Gaurav concurs, acknowledging the accelerating advancements:
Gaurav Mishra [12:21]: “I like it. I think you might be pretty much spot on.”
Gaurav provides a hands-on demonstration of Mirage, showcasing its user-friendly interface and versatile features. He walks through uploading an audio script, selecting actors, customizing backgrounds, and refining video segments with multiple takes:
Gaurav Mishra [20:23]: “You can upload an audio file, choose your actor, customize the background, and even retake any line to perfect the delivery.”
The hosts are visibly impressed by the quality and realism of the generated videos. Kieran remarks:
Kieran Flanagan [26:03]: “That is by far the best AI-created video I've seen. I would not have known that was AI.”
Gaurav emphasizes Mirage's focus on realism and acting, ensuring that the virtual avatars deliver authentic body language and expressions:
Gaurav Mishra [13:12]: “We focus on making sure the body language is exceptional, like someone who went to acting school.”
Mirage's versatility is highlighted through various use cases:
Kieran underscores the strategic advantage for small to medium businesses:
Kieran Flanagan [32:44]: “If you're using this tool and have someone who can navigate it, you essentially have a whole video team, enabling a robust video strategy that was never feasible before.”
Gaurav adds that beyond simplicity, the real value lies in creative execution and storytelling:
Gaurav Mishra [17:18]: “Even with the best tools, you need good concepts and unique angles to resonate with audiences.”
The conversation shifts to the evolving landscape of content creation. Gaurav draws parallels to the music industry's digital transformation, where technology lowered barriers to entry but raised the standards for quality:
Gaurav Mishra [17:19]: “Digital music made it easier for more people to create, but it also raised the bar for what deserves to be heard.”
He emphasizes that while AI tools like Mirage democratize video production, human creativity and unique storytelling remain paramount:
Gaurav Mishra [19:09]: “Content creation is evolving. Tools make it easier, but you need the right angle and creativity to stand out.”
As the episode wraps up, the hosts express their enthusiasm for Mirage's potential to transform marketing strategies. They encourage listeners to explore Captions AI's Mirage and leverage its capabilities to enhance their video content without the traditional time and financial investments.
Kipp Bodnar [38:55]: “If you are making a vertical video, especially for social media, you can now do that very well with AI. This launch is a tent-pole moment for AI video.”
Kieran hints at future episodes where they plan to demonstrate creating videos using Mirage, promising actionable insights for listeners to boost their content creation workflows.
"This AI Does in 20 Minutes What Takes Video Teams 20 Days" highlights the transformative capabilities of Captions AI's Mirage model.
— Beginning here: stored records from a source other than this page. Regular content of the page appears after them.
-- ==== Sys2Proof/Machine/Nor.lean ====
section
/-! DEFINITION. NOR (opcode 01), spec/42_nor.md: the accumulator's complement. The operand bits have no meaning (R85, R86, C6). -/

namespace Sys2Proof.Machine

/-- `NOR`: `acc <- NOR(acc, 0)`, then the next line; the operand is ignored, whatever it holds (R85). -/
def execNor (s : State) : Host.Outcome State Fault Refusal := .next (loadBit (nor s.acc 0) s)

end Sys2Proof.Machine
end

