-- ==== Sys2Proof/Machine/Dispatch.lean ====
section
/-! DEFINITION. One arm per constructor of Instr, each a direct call of its meaning (spec/40_cycle.md R70). -/

namespace Sys2Proof.Machine

/-- The effect of one instruction, its program counter update included (R70, R73); the step around it appends the trace entry. -/
def exec (i : Instr) (s : State) : Host.Outcome State Fault Refusal :=
  match i with
  | .loadIn0 => Sys2Proof.Machine.execLoadIn0 s
  | .loadIn1 => Sys2Proof.Machine.execLoadIn1 s
  | .loadIn2 => Sys2Proof.Machine.execLoadIn2 s
  | .loadIn3 => Sys2Proof.Machine.execLoadIn3 s
  | .loadIn4 => Sys2Proof.Machine.execLoadIn4 s
  | .loadIn5 => Sys2Proof.Machine.execLoadIn5 s
  | .loadIn6 => Sys2Proof.Machine.execLoadIn6 s
  | .loadRam => Sys2Proof.Machine.execLoadRam s
  | .nor _ => Sys2Proof.Machine.execNor s
  | .storeOut0 => Sys2Proof.Machine.execStoreOut0 s
  | .storeOut1 => Sys2Proof.Machine.execStoreOut1 s
  | .storeBank0 => Sys2Proof.Machine.execStoreBank0 s
  | .storeBank1 => Sys2Proof.Machine.execStoreBank1 s
  | .storeBank2 => Sys2Proof.Machine.execStoreBank2 s
  | .storeBank3 => Sys2Proof.Machine.execStoreBank3 s
  | .storeBank4 => Sys2Proof.Machine.execStoreBank4 s
  | .storeRam => Sys2Proof.Machine.execStoreRam s
  | .jump k => Sys2Proof.Machine.execJump k s

end Sys2Proof.Machine
end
By drastically reducing the time and cost associated with video production, Mirage empowers small businesses and marketers to create high-quality, engaging video content effortlessly. The discussion also sheds light on the broader implications of AI in content creation, emphasizing the balance between technological advancements and human creativity.
For listeners eager to stay ahead in the marketing landscape, embracing tools like Mirage could provide a significant competitive edge, democratizing video production and unlocking new avenues for storytelling and brand representation.